Description of the task>
For every line in the records below that holds "getX", make a copy.

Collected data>
---------------
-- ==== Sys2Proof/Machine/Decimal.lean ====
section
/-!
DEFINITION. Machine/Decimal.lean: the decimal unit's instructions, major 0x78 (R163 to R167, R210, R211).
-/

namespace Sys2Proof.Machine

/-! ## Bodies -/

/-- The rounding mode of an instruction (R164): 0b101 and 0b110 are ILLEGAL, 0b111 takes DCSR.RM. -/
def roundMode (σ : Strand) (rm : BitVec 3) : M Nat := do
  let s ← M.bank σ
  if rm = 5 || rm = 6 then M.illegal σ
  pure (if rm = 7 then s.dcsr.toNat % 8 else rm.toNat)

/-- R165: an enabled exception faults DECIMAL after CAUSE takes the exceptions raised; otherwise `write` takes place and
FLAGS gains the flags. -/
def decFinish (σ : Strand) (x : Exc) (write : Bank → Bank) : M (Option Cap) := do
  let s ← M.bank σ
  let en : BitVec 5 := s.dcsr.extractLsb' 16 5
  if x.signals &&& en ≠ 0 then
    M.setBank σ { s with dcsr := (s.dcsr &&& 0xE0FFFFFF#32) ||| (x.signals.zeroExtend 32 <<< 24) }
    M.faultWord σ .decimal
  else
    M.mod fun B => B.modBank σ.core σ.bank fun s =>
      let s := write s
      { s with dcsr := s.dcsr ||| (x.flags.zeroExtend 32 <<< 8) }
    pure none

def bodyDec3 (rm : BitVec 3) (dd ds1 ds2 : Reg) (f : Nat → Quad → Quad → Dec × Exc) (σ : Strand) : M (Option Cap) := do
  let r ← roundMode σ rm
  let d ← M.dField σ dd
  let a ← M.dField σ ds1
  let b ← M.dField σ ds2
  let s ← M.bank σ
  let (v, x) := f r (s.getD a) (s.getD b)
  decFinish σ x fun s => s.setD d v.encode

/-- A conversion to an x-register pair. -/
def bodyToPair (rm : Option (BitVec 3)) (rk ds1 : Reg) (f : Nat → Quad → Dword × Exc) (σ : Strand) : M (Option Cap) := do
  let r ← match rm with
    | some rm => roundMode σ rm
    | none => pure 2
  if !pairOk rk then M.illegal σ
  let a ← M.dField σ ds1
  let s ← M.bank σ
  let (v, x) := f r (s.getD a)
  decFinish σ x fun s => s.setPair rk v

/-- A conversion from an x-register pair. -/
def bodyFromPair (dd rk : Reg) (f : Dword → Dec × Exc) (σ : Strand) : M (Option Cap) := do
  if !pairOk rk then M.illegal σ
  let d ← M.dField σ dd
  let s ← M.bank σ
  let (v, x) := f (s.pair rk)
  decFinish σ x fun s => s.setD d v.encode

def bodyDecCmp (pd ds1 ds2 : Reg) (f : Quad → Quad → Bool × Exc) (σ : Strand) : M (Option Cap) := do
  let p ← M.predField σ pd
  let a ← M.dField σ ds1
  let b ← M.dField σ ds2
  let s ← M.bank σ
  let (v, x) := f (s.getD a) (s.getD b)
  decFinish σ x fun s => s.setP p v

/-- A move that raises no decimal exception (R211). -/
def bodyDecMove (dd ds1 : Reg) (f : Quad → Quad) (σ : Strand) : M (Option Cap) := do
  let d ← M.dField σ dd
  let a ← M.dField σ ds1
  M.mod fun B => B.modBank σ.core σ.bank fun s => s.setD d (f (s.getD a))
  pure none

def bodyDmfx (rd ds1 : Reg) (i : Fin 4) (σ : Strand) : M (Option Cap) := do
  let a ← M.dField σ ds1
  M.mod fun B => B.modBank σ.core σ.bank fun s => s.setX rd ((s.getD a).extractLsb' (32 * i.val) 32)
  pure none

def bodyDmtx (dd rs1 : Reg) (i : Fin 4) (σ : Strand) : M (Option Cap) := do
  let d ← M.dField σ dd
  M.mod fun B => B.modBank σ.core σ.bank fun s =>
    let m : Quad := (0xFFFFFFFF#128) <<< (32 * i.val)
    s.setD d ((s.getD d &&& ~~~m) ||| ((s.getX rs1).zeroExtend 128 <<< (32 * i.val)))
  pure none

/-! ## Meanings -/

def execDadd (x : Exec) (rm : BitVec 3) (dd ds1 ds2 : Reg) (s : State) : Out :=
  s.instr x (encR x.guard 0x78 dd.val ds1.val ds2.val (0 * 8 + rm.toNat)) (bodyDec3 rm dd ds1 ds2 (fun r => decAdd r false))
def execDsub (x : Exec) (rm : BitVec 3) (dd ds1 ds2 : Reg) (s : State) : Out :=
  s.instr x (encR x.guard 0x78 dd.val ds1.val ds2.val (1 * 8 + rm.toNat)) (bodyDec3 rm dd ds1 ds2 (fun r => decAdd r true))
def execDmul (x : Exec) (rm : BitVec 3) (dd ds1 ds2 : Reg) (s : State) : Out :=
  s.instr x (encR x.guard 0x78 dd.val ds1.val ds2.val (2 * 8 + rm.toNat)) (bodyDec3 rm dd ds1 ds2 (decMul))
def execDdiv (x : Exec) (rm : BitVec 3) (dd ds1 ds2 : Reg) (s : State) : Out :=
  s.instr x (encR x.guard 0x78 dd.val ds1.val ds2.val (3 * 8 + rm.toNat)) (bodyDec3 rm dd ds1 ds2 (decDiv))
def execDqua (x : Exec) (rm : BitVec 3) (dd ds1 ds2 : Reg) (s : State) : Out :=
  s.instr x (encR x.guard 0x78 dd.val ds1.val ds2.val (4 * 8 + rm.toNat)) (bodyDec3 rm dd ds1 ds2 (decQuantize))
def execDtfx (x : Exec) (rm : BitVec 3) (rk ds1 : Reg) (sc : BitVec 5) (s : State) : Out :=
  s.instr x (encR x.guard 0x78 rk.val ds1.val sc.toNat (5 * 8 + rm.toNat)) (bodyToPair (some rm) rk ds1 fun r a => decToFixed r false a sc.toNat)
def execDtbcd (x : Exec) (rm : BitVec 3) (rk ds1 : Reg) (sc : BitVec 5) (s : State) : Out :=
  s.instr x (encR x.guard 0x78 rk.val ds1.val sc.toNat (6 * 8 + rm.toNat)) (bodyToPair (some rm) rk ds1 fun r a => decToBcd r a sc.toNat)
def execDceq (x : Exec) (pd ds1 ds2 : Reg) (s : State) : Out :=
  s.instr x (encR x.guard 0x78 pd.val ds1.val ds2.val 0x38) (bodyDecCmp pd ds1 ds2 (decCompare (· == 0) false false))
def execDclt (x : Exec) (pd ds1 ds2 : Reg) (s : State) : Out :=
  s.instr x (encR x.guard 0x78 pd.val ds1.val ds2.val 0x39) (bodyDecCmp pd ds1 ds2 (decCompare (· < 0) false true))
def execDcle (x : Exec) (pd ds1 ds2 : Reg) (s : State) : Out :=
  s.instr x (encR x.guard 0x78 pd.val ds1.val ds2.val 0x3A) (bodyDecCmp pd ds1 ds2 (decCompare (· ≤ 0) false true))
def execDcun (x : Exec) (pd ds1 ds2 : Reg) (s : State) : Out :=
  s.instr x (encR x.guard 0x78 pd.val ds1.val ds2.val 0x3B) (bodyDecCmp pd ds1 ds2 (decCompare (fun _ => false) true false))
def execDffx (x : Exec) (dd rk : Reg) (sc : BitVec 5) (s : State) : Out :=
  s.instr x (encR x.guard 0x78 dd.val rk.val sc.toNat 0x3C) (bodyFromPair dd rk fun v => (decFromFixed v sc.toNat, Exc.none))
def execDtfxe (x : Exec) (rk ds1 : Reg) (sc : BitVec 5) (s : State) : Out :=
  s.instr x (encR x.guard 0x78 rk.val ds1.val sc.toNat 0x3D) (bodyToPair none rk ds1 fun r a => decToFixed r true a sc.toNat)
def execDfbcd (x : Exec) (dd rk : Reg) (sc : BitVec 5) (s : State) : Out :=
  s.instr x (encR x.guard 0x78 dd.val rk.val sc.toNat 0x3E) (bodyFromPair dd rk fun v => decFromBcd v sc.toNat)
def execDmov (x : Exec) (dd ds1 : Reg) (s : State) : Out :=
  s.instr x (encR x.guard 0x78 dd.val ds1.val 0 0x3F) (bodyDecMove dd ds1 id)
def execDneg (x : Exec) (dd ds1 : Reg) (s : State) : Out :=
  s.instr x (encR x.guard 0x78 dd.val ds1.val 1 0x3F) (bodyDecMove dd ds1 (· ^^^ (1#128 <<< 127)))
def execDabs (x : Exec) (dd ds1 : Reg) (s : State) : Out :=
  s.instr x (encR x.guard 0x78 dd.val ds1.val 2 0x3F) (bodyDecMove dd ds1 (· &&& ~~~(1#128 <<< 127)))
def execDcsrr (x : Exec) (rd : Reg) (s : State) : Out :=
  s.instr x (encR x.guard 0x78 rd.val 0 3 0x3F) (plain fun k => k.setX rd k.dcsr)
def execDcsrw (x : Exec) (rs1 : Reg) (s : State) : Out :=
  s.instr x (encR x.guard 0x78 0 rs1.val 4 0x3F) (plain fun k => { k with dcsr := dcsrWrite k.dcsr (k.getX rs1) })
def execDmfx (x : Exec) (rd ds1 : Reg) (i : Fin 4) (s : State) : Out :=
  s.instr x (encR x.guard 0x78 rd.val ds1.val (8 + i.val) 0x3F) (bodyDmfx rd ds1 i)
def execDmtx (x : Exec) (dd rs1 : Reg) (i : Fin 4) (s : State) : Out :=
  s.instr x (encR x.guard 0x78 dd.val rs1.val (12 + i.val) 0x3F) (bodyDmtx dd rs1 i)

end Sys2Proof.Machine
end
---------------
Solution below>
    s.setD d ((s.getD d &&& ~~~m) ||| ((s.getX rs1).zeroExtend 128 <<< (32 * i.val)))
  s.instr x (encR x.guard 0x78 0 rs1.val 4 0x3F) (plain fun k => { k with dcsr := dcsrWrite k.dcsr (k.getX rs1) })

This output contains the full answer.